I have been buying wihi stuff and it seems pretty good. Just gave a friend a set of screwdrivers to test in the field, if they hold up to him then I know they are good. Hilti sounds like I should look into those as well. Presently I am using Milwaukee tips. I just bought a Bosch holder have not put it into the impact driver so time will tell


----------



## PaliBob (Jun 11, 2008)

McFeelys has a made in the USA #2 x 2inch Phillips Impact Driver Bit sold in packs of *five* with $1 shipping.
Whenever possible I stick with Square Drive Impact Bits, e.g. pack of two for *$2.50*


----------



## SeniorSitizen (Sep 10, 2012)

The impact driver is what's screwing things up (literally). Why anyone would need one to drive screws is beyond me.


----------



## paintdrying (Jul 13, 2012)

are you serious about the impact driver.

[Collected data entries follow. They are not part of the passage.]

theorem missMarked_raiseMiss (p n slot : Nat) (under_ : Bool) (s : State) : MissMarked s (raiseMiss p n slot under_ s) slot := by
  unfold raiseMiss
  dsimp only
  split
  next hseen => exact ⟨hseen, rfl, sameBut_refl _ s⟩
  next =>
    have hset (v : SlotStat) : sameBut [.comp] s (setSlotStat s slot v) := modComp_sameBut ..
    have hcomp (e : Ev) (t : State) : (raiseEv e t).comp = t.comp := (raiseEv_sameBut e t).part .comp (by decide)
    refine ⟨?_, ?_, sameBut_then (raiseEv_sameBut ..) (by decide) (sameBut_mono (hset _) (by decide))⟩
    · rw [slotStat, hcomp]
      exact congrArg SlotStat.missSeen (slotStat_setSlotStat ..)
    · rw [hcomp]
      rfl

/-- The state in which a miss of the first pass is marked. -/
def missState (p : Nat) (d : Drain) (slot : Nat) (s : State) : State :=
  if drainMissed d then raiseMiss p d.tile slot d.missUnder s else s

theorem missState_hit (h : drainMissed d = true) (p slot : Nat) (s : State) : MissMarked s (missState p d slot s) slot := by
  rw [missState, if_pos h]
  exact missMarked_raiseMiss ..

theorem missState_none (h : drainMissed d = false) (p slot : Nat) (s : State) : missState p d slot s = s := by
  rw [missState, if_neg (by simp [h])]

section
variable (hd : (clove s p).drain = some d) (hrec : drainRec s (tile s p d.tile) = some (r, b))
include hd hrec

theorem passEnd_ok (hfirst : d.redrain = false) : passEnd p s =
    if drainMissed d = true ∧ b.autoRetry = true then
      modClove (missState p d r.hdr.tensorId s) p (fun c => { c with drain := some { d with redrain := true } })
    else endDrain p d r (tile s p d.tile) (missState p d r.hdr.tensorId s) := by
  simp [passEnd, hd, hrec, hfirst, drainMissed, missState]

omit hrec in
theorem passEnd_redrain (hredrain : d.redrain = true) : passEnd p s = s := by
  simp [passEnd, hd, hredrain]

omit hrec in
theorem redrain_first (hfirst : d.redrain = false) : redrain p s = s := by
  simp [redrain, hd, hfirst]

/-- The drain that a redrain ends: the statistics of its own pass, with the misses of the first. -/
def redrained (d : Drain) (st : Stats) : Drain :=
  { d with stats := { st with missOver := d.stats.missOver, missUnder := d.stats.missUnder } }

theorem redrain_ok (hc : cleanMem s) (hredrain : d.redrain = true)
    (hok : passes (drainOnce p r b (tile s p d.tile) true) s = true) :
    ∃ x a, drainOnce p r b (tile s p d.tile) true s = (.ok x, a)
      ∧ redrain p s = endDrain p (redrained d x.2) r (tile s p d.tile) a := by
  obtain ⟨x, a, ha⟩ := ok_of_passes hok
  refine ⟨x, a, ha, ?_⟩
  simp only [redrain, hd, hrec, hredrain, readTile_clean hc]
  exact runItem_ok ((mm_bind ha _).trans rfl) ..

end

section
variable (hd : (clove s p).drain = some d)
include hd

/-- From a state in which misses may have been marked: the tile is FREE, and the record has the miss and one part less. -/
theorem endDrain_frees {v : State} (hcloves : v.comp.cloves = s.comp.cloves) (hstreams : v.host.streams = s.host.streams)
    (hr : drainRec s (tile s p d.tile) = some (r, b)) {e : Drain} (htile : e.tile = d.tile) :
    let y := tile s p d.tile
    let t := settle s (endDrain p e r y v)
    Freed s t p d.tile
      ∧ (∀ k, (slotStat t k).missSeen = (slotStat v k).missSeen)
      ∧ (r ∈ (stream s y.stream).window → r.life = .running → ∃ x, findRec t y.stream r.seq = some x ∧ Drained e r x)
      ∧ sameBut (.comp :: .streams :: .stepGuard :: settleParts) v t := by
  obtain ⟨hfind, -⟩ := findRec_of_drainRec hr
  have hseq := seq_of_findRec hfind
  obtain ⟨hfreed, hmiss, hheld, hrest⟩ := drainEnded_endDrain htile (by rw [clove_congr hcloves, hd]) r (tile s p d.tile)
  have hsettle := settle_sameBut s (endDrain p e r (tile s p d.tile) v)
  refine ⟨?_, fun k => ?_, fun hwin hrun => ?_, sameBut_then hsettle (by decide) (sameBut_mono hrest (by decide))⟩
  · rw [htile] at hfreed
    exact (hfreed.before (.of_cloves hcloves)).after (.of_cloves (settle_cloves ..))
  · have hslot := congrArg (fun c => sget SlotStat.empty (ComputeSt.slots c) k) (hsettle.part .comp (by decide))
    exact (congrArg SlotStat.missSeen hslot).trans (hmiss k)
  · have hr' : heldRec v (tile s p d.tile).stream r.seq = some r := by
      rw [heldRec_congr hstreams, hseq]
      exact heldRec_of_findRec hfind hwin
    obtain ⟨x, hx, hdrained⟩ := hheld hr' hrun
    exact ⟨x, by rw [findRec_settle, findRec_of_heldRec hx], hdrained⟩

/-- A first pass that is not redrained frees its tile. -/
theorem passEnd_frees (hr : drainRec s (tile s p d.tile) = some (r, b)) (hfirst : d.redrain = false)
    (hends : ¬ (drainMissed d = true ∧ b.autoRetry = true)) :
    let y := tile s p d.tile
    let t := settle s (passEnd p s)
    Freed s t p d.tile
      ∧ (slotStat t r.hdr.tensorId).missSeen = ((slotStat s r.hdr.tensorId).missSeen || drainMissed d)
      ∧ (r ∈ (stream s y.stream).window → r.life = .running → ∃ x, findRec t y.stream r.seq = some x ∧ Drained d r x)
      ∧ (drainMissed d = false → sameBut (.comp :: .streams :: .stepGuard :: settleParts) s t)
      ∧ sameBut (.comp :: .streams :: .stepGuard :: .ring :: settleParts) s t := by
  rw [passEnd_ok hd hr hfirst, if_neg hends]
  cases hmissed : drainMissed d with
  | false =>
    rw [missState_none hmissed]
    obtain ⟨hfreed, hmiss, hheld, hrest⟩ := endDrain_frees (v := s) hd rfl rfl hr (e := d) rfl
    exact ⟨hfreed, (hmiss _).trans (Bool.or_false _).symm, hheld, fun _ => hrest, sameBut_mono hrest (by decide)⟩
  | true =>
    have hmark := missState_hit hmissed p r.hdr.tensorId s
    obtain ⟨hfreed, hmiss, hheld, hrest⟩ := endDrain_frees hd hmark.cloves (hmark.rest.part .streams (by decide)) hr (e := d) rfl
    refine ⟨hfreed, ?_, hheld, fun h => Bool.noConfusion h, sameBut_then hrest (by decide) (sameBut_mono hmark.rest (by decide))⟩
    rw [hmiss, hmark.missSeen, Bool.or_true]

That has been one of the single best advancements in the last 20 years. ( next to the shark bit fittings) If I did not have 300 pounds of drill bits I would probably be using the impact driver exclusively.


----------



## woodworkbykirk (Sep 25, 2011)

yup your right.. if you show up on a jobsite with a standard drill to drive screws you'd be laughed off the site. the same goes for someone showing up on a framing crew carrying a 16 oz estwing, most framers are carrying titanium hammers. i own a bosch and makita impact driver along with 2 stilleto titanium hammers a 14 oz and a 10 oz thats for finish work


----------



## paintdrying (Jul 13, 2012)

One guy actually fell down he was laughing at my hammer so hard. I was only a gofer on that job so the hammer was just for looks. They asked me if my wife missed her hammer.


----------



## woodworkbykirk (Sep 25, 2011)

i had a labor on a site years ago who was carrying a 6' tape that was designed to act as a keychain. he refused to spend $10 at walmart and buy a 25' tape


----------



## PaliBob (Jun 11, 2008)

My Daughter got me this one as a Gag.
I keep it on my desk
(back side of tape is metric)


----------